→ Exercise objective:
With the first line as the start and the line containing "PatchCodes at *; rw [k, h]⟩" as the end, write out every line of the records exactly.

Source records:

---*---

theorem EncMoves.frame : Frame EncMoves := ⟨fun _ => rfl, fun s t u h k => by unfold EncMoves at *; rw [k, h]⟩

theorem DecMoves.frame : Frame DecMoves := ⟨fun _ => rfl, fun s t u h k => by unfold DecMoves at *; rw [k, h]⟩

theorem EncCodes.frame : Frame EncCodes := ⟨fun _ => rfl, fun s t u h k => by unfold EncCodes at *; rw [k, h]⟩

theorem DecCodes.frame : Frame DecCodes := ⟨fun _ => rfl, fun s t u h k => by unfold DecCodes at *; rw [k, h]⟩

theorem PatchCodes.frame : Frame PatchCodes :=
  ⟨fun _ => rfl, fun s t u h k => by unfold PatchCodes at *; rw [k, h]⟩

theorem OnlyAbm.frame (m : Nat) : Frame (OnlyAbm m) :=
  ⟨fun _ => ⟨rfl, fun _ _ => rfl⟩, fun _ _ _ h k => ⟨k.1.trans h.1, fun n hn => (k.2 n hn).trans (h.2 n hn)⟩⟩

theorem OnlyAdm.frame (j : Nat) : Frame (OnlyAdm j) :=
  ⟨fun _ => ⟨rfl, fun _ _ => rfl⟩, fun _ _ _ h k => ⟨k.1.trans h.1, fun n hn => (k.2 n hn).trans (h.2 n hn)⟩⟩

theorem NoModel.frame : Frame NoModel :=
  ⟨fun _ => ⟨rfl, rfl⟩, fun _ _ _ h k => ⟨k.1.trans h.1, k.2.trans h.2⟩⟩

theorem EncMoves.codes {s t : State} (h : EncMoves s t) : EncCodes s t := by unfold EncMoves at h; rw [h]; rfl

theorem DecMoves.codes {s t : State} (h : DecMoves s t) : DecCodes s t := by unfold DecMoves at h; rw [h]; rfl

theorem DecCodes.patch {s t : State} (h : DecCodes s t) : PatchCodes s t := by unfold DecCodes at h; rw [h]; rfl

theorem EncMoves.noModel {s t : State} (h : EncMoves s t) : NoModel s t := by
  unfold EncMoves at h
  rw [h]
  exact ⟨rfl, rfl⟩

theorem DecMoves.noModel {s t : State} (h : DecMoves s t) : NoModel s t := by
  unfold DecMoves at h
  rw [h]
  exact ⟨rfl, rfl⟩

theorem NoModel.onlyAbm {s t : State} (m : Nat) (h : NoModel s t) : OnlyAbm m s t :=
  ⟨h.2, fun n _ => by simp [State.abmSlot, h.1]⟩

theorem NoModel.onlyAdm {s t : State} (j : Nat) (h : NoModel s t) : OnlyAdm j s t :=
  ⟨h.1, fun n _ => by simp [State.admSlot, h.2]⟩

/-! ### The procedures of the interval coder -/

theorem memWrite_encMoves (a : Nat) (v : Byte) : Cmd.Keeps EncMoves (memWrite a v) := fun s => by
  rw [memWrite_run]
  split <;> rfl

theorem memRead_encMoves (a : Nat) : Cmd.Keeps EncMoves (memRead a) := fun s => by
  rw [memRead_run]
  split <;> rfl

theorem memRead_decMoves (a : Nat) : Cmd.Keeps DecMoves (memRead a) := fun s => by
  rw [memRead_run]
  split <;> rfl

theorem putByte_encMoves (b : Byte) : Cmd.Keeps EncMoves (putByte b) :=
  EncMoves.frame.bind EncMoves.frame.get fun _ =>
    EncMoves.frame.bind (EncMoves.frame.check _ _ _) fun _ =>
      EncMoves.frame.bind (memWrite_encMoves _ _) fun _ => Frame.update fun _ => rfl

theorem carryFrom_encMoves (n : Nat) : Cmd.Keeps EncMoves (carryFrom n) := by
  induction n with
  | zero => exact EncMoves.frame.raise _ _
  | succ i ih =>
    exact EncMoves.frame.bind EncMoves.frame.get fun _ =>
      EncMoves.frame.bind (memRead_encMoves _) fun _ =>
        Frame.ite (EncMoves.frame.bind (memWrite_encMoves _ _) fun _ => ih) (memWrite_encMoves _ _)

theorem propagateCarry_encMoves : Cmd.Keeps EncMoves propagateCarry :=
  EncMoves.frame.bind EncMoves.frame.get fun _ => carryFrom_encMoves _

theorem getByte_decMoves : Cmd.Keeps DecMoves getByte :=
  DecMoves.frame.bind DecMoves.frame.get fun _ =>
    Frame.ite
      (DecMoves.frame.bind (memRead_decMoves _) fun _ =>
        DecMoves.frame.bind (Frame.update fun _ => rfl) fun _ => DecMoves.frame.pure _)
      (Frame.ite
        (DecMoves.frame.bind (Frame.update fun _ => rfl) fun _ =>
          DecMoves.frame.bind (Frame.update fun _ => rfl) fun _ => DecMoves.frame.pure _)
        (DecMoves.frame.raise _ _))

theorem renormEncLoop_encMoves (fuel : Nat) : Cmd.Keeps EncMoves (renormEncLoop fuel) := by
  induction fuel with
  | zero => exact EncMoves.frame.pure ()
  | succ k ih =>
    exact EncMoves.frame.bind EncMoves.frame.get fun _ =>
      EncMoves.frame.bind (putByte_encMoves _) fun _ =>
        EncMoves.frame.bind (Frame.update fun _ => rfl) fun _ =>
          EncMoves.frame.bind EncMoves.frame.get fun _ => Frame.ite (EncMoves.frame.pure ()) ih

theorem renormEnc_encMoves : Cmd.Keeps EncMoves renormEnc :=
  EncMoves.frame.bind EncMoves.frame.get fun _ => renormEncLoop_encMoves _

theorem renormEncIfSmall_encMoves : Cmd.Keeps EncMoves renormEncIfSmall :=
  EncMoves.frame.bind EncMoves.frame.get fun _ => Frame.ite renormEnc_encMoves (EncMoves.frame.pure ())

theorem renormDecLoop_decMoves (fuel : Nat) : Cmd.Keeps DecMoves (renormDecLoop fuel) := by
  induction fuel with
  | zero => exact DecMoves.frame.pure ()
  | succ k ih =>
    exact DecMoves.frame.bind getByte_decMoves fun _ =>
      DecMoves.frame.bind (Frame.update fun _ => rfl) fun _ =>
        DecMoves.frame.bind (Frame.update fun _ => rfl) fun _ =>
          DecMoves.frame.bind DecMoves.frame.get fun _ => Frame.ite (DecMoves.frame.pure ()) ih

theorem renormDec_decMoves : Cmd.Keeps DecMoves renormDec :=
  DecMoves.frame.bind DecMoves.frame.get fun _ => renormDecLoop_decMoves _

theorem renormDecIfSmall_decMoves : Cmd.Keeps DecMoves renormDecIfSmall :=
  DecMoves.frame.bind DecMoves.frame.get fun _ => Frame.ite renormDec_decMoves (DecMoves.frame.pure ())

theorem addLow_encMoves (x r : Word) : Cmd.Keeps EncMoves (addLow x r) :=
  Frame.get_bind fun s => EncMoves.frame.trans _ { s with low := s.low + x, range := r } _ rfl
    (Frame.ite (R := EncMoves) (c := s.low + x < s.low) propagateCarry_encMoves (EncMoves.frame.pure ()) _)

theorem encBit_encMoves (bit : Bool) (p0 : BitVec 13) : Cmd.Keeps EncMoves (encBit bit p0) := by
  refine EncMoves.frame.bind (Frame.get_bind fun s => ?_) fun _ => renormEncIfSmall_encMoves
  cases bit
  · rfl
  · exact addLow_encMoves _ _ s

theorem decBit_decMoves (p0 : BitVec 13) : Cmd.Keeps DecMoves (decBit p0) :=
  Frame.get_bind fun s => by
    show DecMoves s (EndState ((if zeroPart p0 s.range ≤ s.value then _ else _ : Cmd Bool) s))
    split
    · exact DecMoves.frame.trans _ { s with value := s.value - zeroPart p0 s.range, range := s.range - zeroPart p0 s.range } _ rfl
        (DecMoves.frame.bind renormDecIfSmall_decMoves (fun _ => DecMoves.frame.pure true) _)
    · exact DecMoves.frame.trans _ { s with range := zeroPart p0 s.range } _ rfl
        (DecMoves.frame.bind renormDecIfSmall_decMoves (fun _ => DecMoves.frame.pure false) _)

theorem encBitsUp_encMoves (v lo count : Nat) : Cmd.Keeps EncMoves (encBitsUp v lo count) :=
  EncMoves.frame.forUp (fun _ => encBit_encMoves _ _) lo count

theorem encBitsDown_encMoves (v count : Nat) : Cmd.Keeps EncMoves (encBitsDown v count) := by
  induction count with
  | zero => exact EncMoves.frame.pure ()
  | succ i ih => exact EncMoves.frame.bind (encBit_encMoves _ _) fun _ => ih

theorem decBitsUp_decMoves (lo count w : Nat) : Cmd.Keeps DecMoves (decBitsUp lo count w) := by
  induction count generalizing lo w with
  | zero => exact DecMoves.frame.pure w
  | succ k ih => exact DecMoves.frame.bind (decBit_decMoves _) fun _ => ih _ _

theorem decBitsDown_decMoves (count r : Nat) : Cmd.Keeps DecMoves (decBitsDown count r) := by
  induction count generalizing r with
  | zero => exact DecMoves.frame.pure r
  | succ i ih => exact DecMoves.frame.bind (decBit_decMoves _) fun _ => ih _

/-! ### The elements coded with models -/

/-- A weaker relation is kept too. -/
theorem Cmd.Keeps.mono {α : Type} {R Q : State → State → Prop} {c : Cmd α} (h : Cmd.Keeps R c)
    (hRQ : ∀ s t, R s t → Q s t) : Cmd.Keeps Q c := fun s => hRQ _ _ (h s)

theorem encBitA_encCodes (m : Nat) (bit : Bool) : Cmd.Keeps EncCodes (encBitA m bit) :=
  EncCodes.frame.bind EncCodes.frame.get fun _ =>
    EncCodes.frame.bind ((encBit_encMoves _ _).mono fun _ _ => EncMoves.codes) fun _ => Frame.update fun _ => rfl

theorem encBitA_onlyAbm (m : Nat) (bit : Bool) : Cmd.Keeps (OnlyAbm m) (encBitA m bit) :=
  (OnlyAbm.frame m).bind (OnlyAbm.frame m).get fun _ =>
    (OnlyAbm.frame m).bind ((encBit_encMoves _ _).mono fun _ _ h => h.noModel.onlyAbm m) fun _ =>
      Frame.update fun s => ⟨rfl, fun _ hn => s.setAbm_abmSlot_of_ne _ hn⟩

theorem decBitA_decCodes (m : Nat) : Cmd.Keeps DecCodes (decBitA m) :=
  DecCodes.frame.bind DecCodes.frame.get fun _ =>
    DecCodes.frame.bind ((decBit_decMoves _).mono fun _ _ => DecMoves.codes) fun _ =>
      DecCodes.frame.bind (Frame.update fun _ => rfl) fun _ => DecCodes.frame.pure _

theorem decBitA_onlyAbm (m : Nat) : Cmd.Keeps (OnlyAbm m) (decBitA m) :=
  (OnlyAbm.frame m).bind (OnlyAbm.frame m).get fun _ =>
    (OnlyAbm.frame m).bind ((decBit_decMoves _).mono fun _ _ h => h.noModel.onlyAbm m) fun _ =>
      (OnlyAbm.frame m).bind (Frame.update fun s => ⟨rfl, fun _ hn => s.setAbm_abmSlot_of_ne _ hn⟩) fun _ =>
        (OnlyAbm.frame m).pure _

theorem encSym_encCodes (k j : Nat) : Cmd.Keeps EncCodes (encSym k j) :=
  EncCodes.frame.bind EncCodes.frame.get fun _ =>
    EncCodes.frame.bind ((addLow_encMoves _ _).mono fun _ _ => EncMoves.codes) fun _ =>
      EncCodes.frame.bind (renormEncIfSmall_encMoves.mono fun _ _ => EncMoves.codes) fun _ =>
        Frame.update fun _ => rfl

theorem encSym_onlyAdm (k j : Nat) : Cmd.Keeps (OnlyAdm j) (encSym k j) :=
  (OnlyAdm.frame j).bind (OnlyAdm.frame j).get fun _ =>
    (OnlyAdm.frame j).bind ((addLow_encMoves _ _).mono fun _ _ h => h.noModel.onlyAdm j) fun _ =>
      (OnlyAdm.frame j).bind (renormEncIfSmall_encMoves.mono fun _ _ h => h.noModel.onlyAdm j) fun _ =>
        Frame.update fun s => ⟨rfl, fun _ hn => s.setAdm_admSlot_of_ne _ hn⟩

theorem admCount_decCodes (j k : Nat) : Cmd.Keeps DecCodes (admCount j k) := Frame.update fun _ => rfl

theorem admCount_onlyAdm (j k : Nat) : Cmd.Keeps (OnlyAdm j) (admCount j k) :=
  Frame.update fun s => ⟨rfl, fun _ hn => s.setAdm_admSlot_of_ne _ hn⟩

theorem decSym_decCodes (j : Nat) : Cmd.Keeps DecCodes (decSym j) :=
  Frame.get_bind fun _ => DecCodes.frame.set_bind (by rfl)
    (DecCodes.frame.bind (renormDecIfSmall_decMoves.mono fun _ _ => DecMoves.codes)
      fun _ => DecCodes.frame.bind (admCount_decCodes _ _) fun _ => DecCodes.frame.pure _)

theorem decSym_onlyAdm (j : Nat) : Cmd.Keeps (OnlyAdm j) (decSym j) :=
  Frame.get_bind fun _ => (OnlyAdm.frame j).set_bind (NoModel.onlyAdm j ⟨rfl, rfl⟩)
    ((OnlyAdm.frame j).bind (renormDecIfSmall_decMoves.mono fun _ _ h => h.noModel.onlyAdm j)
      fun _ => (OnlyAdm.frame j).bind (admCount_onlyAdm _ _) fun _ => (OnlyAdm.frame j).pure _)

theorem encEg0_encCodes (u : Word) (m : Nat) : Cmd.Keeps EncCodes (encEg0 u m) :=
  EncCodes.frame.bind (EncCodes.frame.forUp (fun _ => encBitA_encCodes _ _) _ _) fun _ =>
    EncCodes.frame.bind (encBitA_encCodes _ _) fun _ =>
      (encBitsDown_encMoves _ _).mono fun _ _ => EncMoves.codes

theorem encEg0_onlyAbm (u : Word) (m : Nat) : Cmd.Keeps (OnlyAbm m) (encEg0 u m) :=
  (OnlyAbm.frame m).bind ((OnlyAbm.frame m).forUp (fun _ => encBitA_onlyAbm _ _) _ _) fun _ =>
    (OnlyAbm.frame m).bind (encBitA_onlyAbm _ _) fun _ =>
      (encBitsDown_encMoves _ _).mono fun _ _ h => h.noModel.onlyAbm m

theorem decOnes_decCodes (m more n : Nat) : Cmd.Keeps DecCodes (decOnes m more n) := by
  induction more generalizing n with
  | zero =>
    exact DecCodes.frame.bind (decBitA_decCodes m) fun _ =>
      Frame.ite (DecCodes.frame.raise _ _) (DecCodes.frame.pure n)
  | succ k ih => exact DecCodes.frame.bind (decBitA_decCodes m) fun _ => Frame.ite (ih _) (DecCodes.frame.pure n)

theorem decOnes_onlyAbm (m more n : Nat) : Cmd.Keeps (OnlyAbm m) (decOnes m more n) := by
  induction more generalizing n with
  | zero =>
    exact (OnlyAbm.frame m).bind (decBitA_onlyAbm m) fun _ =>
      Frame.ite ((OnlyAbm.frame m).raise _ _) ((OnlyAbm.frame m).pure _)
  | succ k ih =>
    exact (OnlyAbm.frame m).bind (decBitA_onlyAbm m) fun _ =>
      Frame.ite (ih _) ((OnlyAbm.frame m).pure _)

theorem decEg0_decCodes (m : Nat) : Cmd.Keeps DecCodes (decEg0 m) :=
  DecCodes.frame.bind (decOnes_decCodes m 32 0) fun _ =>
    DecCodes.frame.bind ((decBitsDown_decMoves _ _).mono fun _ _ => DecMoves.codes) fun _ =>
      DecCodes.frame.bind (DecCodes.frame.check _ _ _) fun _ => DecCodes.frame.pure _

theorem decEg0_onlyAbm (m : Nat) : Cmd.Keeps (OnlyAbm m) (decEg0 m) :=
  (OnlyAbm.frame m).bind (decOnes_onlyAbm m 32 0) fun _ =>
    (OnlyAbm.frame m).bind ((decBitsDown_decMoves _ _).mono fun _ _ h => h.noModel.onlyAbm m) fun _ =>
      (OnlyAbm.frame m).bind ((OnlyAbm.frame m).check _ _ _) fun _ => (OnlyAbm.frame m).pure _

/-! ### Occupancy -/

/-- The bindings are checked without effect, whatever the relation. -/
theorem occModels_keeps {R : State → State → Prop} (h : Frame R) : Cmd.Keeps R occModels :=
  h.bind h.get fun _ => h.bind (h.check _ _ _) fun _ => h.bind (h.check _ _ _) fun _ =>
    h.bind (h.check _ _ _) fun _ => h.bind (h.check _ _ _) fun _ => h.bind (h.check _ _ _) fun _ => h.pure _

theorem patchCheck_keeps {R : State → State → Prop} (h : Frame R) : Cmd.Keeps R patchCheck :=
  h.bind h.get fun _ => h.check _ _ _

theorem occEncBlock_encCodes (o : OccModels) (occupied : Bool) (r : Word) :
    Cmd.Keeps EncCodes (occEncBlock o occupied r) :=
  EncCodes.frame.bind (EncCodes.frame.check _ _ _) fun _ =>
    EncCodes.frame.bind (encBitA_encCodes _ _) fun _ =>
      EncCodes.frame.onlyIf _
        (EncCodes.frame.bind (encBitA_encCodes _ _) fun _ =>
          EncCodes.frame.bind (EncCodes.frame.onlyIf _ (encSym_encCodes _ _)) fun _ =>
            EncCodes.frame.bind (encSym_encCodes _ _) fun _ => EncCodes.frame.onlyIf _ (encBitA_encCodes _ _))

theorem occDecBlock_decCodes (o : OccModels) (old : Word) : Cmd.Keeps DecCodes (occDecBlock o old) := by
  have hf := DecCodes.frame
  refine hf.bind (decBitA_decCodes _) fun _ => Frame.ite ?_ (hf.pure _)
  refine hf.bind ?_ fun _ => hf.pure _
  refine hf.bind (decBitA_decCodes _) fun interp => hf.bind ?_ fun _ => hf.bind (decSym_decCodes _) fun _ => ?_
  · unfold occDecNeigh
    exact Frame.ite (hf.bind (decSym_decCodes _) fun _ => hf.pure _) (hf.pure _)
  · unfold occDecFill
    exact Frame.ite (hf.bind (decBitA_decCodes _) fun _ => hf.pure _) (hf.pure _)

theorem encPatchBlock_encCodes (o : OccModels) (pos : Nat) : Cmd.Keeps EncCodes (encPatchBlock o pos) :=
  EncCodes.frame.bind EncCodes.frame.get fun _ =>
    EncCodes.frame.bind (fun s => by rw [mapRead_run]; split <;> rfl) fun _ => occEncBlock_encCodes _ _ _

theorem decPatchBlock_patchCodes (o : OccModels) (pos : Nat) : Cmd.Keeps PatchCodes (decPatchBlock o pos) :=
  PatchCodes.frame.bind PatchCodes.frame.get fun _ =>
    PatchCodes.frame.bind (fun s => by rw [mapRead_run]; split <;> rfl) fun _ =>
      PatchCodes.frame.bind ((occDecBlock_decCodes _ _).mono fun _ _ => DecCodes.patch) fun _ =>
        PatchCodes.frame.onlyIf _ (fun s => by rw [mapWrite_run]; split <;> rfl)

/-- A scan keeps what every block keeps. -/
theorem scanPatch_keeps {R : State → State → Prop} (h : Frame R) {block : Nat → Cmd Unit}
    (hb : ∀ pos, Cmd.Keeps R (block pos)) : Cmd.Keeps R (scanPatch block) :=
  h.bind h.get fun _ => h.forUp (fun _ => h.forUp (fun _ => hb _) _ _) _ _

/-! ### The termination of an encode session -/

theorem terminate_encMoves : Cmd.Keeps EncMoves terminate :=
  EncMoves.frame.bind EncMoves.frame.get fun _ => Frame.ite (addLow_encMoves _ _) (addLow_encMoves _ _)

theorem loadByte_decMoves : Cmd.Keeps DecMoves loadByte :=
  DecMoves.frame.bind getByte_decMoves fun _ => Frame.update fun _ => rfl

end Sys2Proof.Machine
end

---*---

→ Solution below:
theorem EncMoves.frame : Frame EncMoves := ⟨fun _ => rfl, fun s t u h k => by unfold EncMoves at *; rw [k, h]⟩

theorem DecMoves.frame : Frame DecMoves := ⟨fun _ => rfl, fun s t u h k => by unfold DecMoves at *; rw [k, h]⟩

theorem EncCodes.frame : Frame EncCodes := ⟨fun _ => rfl, fun s t u h k => by unfold EncCodes at *; rw [k, h]⟩

theorem DecCodes.frame : Frame DecCodes := ⟨fun _ => rfl, fun s t u h k => by unfold DecCodes at *; rw [k, h]⟩

theorem PatchCodes.frame : Frame PatchCodes :=
  ⟨fun _ => rfl, fun s t u h k => by unfold PatchCodes at *; rw [k, h]⟩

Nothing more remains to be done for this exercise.